[Dataset entries]

/-! ## The core that moves -/

@[simp] theorem onCore_core (s : State) (f : Core → Core) : (s.onCore f).core = f s.core := rfl
@[simp] theorem onCore_cur (s : State) (f : Core → Core) : (s.onCore f).cur = s.cur := rfl
@[simp] theorem onCore_parked (s : State) (f : Core → Core) : (s.onCore f).parked = s.parked := rfl
@[simp] theorem onCore_mem (s : State) (f : Core → Core) : (s.onCore f).mem = s.mem := rfl
@[simp] theorem onCore_agenda (s : State) (f : Core → Core) : (s.onCore f).agenda = s.agenda := rfl
@[simp] theorem onCore_pick (s : State) (f : Core → Core) : (s.onCore f).pick = s.pick := rfl
@[simp] theorem onCore_hbt (s : State) (f : Core → Core) : (s.onCore f).hbt = s.hbt := rfl
@[simp] theorem onCore_l2 (s : State) (f : Core → Core) : (s.onCore f).l2 = s.l2 := rfl
@[simp] theorem onCore_l2ptr (s : State) (f : Core → Core) : (s.onCore f).l2ptr = s.l2ptr := rfl
@[simp] theorem onCore_classes (s : State) (f : Core → Core) : (s.onCore f).classes = s.classes := rfl
@[simp] theorem onCore_fenced (s : State) (f : Core → Core) : (s.onCore f).fenced = s.fenced := rfl
@[simp] theorem onCore_jobs (s : State) (f : Core → Core) : (s.onCore f).jobs = s.jobs := rfl
@[simp] theorem onCore_queues (s : State) (f : Core → Core) : (s.onCore f).queues = s.queues := rfl
@[simp] theorem onCore_dies (s : State) (f : Core → Core) : (s.onCore f).dies = s.dies := rfl
@[simp] theorem onCore_launch (s : State) (f : Core → Core) : (s.onCore f).launch = s.launch := rfl
@[simp] theorem onCore_stalled (s : State) (f : Core → Core) : (s.onCore f).stalled = s.stalled := rfl
@[simp] theorem onCore_fullWaiters (s : State) (f : Core → Core) : (s.onCore f).fullWaiters = s.fullWaiters := rfl
@[simp] theorem onCore_gangs (s : State) (f : Core → Core) : (s.onCore f).gangs = s.gangs := rfl
@[simp] theorem onCore_nextGang (s : State) (f : Core → Core) : (s.onCore f).nextGang = s.nextGang := rfl
@[simp] theorem onCore_quotas (s : State) (f : Core → Core) : (s.onCore f).quotas = s.quotas := rfl
@[simp] theorem onCore_nextQuotas (s : State) (f : Core → Core) : (s.onCore f).nextQuotas = s.nextQuotas := rfl
@[simp] theorem onCore_sliceGen (s : State) (f : Core → Core) : (s.onCore f).sliceGen = s.sliceGen := rfl
@[simp] theorem onCore_keys (s : State) (f : Core → Core) : (s.onCore f).keys = s.keys := rfl
@[simp] theorem onCore_mig (s : State) (f : Core → Core) : (s.onCore f).mig = s.mig := rfl
@[simp] theorem onCore_pool (s : State) (f : Core → Core) : (s.onCore f).pool = s.pool := rfl
@[simp] theorem onCore_compMapped (s : State) (f : Core → Core) : (s.onCore f).compMapped = s.compMapped := rfl
@[simp] theorem onCore_walkWait (s : State) (f : Core → Core) : (s.onCore f).walkWait = s.walkWait := rfl
@[simp] theorem onCore_hostFns (s : State) (f : Core → Core) : (s.onCore f).hostFns = s.hostFns := rfl
@[simp] theorem onCore_intmap (s : State) (f : Core → Core) : (s.onCore f).intmap = s.intmap := rfl
@[simp] theorem onCore_faultMap (s : State) (f : Core → Core) : (s.onCore f).faultMap = s.faultMap := rfl
@[simp] theorem onCore_featMask (s : State) (f : Core → Core) : (s.onCore f).featMask = s.featMask := rfl
@[simp] theorem onCore_sigReq (s : State) (f : Core → Core) : (s.onCore f).sigReq = s.sigReq := rfl
@[simp] theorem onCore_vkeyX (s : State) (f : Core → Core) : (s.onCore f).vkeyX = s.vkeyX := rfl
@[simp] theorem onCore_vkeys (s : State) (f : Core → Core) : (s.onCore f).vkeys = s.vkeys := rfl
@[simp] theorem onCore_svnCount (s : State) (f : Core → Core) : (s.onCore f).svnCount = s.svnCount := rfl
@[simp] theorem onCore_verified (s : State) (f : Core → Core) : (s.onCore f).verified = s.verified := rfl
@[simp] theorem onCore_netqs (s : State) (f : Core → Core) : (s.onCore f).netqs = s.netqs := rfl
@[simp] theorem onCore_sent (s : State) (f : Core → Core) : (s.onCore f).sent = s.sent := rfl
@[simp] theorem onCore_replies (s : State) (f : Core → Core) : (s.onCore f).replies = s.replies := rfl
@[simp] theorem onCore_bootState (s : State) (f : Core → Core) : (s.onCore f).bootState = s.bootState := rfl
@[simp] theorem onCore_bootBank (s : State) (f : Core → Core) : (s.onCore f).bootBank = s.bootBank := rfl
@[simp] theorem onCore_fwSvn (s : State) (f : Core → Core) : (s.onCore f).fwSvn = s.fwSvn := rfl
@[simp] theorem onCore_flash (s : State) (f : Core → Core) : (s.onCore f).flash = s.flash := rfl
@[simp] theorem onCore_fwFirst (s : State) (f : Core → Core) : (s.onCore f).fwFirst = s.fwFirst := rfl
@[simp] theorem onCore_msgs (s : State) (f : Core → Core) : (s.onCore f).msgs = s.msgs := rfl
@[simp] theorem onCore_fleet (s : State) (f : Core → Core) : (s.onCore f).fleet = s.fleet := rfl
@[simp] theorem onCore_dispatched (s : State) (f : Core → Core) : (s.onCore f).dispatched = s.dispatched := rfl
@[simp] theorem onCore_notes (s : State) (f : Core → Core) : (s.onCore f).notes = s.notes := rfl
@[simp] theorem onCore_blocked (s : State) (f : Core → Core) : (s.onCore f).blocked = s.blocked := rfl

/-! ## Dies and windows -/

@[simp] theorem setDie_cur (s : State) (n : Nat) (d : Die) : (setDie s n d).cur = s.cur := rfl
@[simp] theorem setDie_core (s : State) (n : Nat) (d : Die) : (setDie s n d).core = s.core := rfl
@[simp] theorem setDie_parked (s : State) (n : Nat) (d : Die) : (setDie s n d).parked = s.parked := rfl
@[simp] theorem setDie_mem (s : State) (n : Nat) (d : Die) : (setDie s n d).mem = s.mem := rfl
@[simp] theorem setDie_agenda (s : State) (n : Nat) (d : Die) : (setDie s n d).agenda = s.agenda := rfl
@[simp] theorem setDie_pick (s : State) (n : Nat) (d : Die) : (setDie s n d).pick = s.pick := rfl
@[simp] theorem setDie_hbt (s : State) (n : Nat) (d : Die) : (setDie s n d).hbt = s.hbt := rfl
@[simp] theorem setDie_l2 (s : State) (n : Nat) (d : Die) : (setDie s n d).l2 = s.l2 := rfl
@[simp] theorem setDie_l2ptr (s : State) (n : Nat) (d : Die) : (setDie s n d).l2ptr = s.l2ptr := rfl
@[simp] theorem setDie_classes (s : State) (n : Nat) (d : Die) : (setDie s n d).classes = s.classes := rfl
@[simp] theorem setDie_fenced (s : State) (n : Nat) (d : Die) : (setDie s n d).fenced = s.fenced := rfl
@[simp] theorem setDie_jobs (s : State) (n : Nat) (d : Die) : (setDie s n d).jobs = s.jobs := rfl
@[simp] theorem setDie_queues (s : State) (n : Nat) (d : Die) : (setDie s n d).queues = s.queues := rfl
@[simp] theorem setDie_launch (s : State) (n : Nat) (d : Die) : (setDie s n d).launch = s.launch := rfl
@[simp] theorem setDie_stalled (s : State) (n : Nat) (d : Die) : (setDie s n d).stalled = s.stalled := rfl
@[simp] theorem setDie_fullWaiters (s : State) (n : Nat) (d : Die) : (setDie s n d).fullWaiters = s.fullWaiters := rfl
@[simp] theorem setDie_gangs (s : State) (n : Nat) (d : Die) : (setDie s n d).gangs = s.gangs := rfl
@[simp] theorem setDie_nextGang (s : State) (n : Nat) (d : Die) : (setDie s n d).nextGang = s.nextGang := rfl
@[simp] theorem setDie_quotas (s : State) (n : Nat) (d : Die) : (setDie s n d).quotas = s.quotas := rfl
@[simp] theorem setDie_nextQuotas (s : State) (n : Nat) (d : Die) : (setDie s n d).nextQuotas = s.nextQuotas := rfl
@[simp] theorem setDie_sliceGen (s : State) (n : Nat) (d : Die) : (setDie s n d).sliceGen = s.sliceGen := rfl
@[simp] theorem setDie_keys (s : State) (n : Nat) (d : Die) : (setDie s n d).keys = s.keys := rfl
@[simp] theorem setDie_mig (s : State) (n : Nat) (d : Die) : (setDie s n d).mig = s.mig := rfl
@[simp] theorem setDie_pool (s : State) (n : Nat) (d : Die) : (setDie s n d).pool = s.pool := rfl
@[simp] theorem setDie_compMapped (s : State) (n : Nat) (d : Die) : (setDie s n d).compMapped = s.compMapped := rfl
@[simp] theorem setDie_walkWait (s : State) (n : Nat) (d : Die) : (setDie s n d).walkWait = s.walkWait := rfl
@[simp] theorem setDie_hostFns (s : State) (n : Nat) (d : Die) : (setDie s n d).hostFns = s.hostFns := rfl
@[simp] theorem setDie_intmap (s : State) (n : Nat) (d : Die) : (setDie s n d).intmap = s.intmap := rfl
@[simp] theorem setDie_faultMap (s : State) (n : Nat) (d : Die) : (setDie s n d).faultMap = s.faultMap := rfl
@[simp] theorem setDie_featMask (s : State) (n : Nat) (d : Die) : (setDie s n d).featMask = s.featMask := rfl
@[simp] theorem setDie_sigReq (s : State) (n : Nat) (d : Die) : (setDie s n d).sigReq = s.sigReq := rfl
@[simp] theorem setDie_vkeyX (s : State) (n : Nat) (d : Die) : (setDie s n d).vkeyX = s.vkeyX := rfl
@[simp] theorem setDie_vkeys (s : State) (n : Nat) (d : Die) : (setDie s n d).vkeys = s.vkeys := rfl
@[simp] theorem setDie_svnCount (s : State) (n : Nat) (d : Die) : (setDie s n d).svnCount = s.svnCount := rfl
@[simp] theorem setDie_verified (s : State) (n : Nat) (d : Die) : (setDie s n d).verified = s.verified := rfl
@[simp] theorem setDie_netqs (s : State) (n : Nat) (d : Die) : (setDie s n d).netqs = s.netqs := rfl
@[simp] theorem setDie_sent (s : State) (n : Nat) (d : Die) : (setDie s n d).sent = s.sent := rfl
@[simp] theorem setDie_replies (s : State) (n : Nat) (d : Die) : (setDie s n d).replies = s.replies := rfl
@[simp] theorem setDie_bootState (s : State) (n : Nat) (d : Die) : (setDie s n d).bootState = s.bootState := rfl
@[simp] theorem setDie_bootBank (s : State) (n : Nat) (d : Die) : (setDie s n d).bootBank = s.bootBank := rfl
@[simp] theorem setDie_fwSvn (s : State) (n : Nat) (d : Die) : (setDie s n d).fwSvn = s.fwSvn := rfl
@[simp] theorem setDie_flash (s : State) (n : Nat) (d : Die) : (setDie s n d).flash = s.flash := rfl
@[simp] theorem setDie_fwFirst (s : State) (n : Nat) (d : Die) : (setDie s n d).fwFirst = s.fwFirst := rfl
@[simp] theorem setDie_msgs (s : State) (n : Nat) (d : Die) : (setDie s n d).msgs = s.msgs := rfl
@[simp] theorem setDie_fleet (s : State) (n : Nat) (d : Die) : (setDie s n d).fleet = s.fleet := rfl
@[simp] theorem setDie_dispatched (s : State) (n : Nat) (d : Die) : (setDie s n d).dispatched = s.dispatched := rfl
@[simp] theorem setDie_notes (s : State) (n : Nat) (d : Die) : (setDie s n d).notes = s.notes := rfl
@[simp] theorem setDie_blocked (s : State) (n : Nat) (d : Die) : (setDie s n d).blocked = s.blocked := rfl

#### WHAT THIS TASK INVOLVES:
Every line above from the line with "f).fleet = s.fleet := rfl" to the line with "f).dispatched = s.dispatched := rfl" is wanted, ends included; write them out exactly and add no other line.

#### RESULT BELOW:
@[simp] theorem onCore_fleet (s : State) (f : Core → Core) : (s.onCore f).fleet = s.fleet := rfl
@[simp] theorem onCore_dispatched (s : State) (f : Core → Core) : (s.onCore f).dispatched = s.dispatched := rfl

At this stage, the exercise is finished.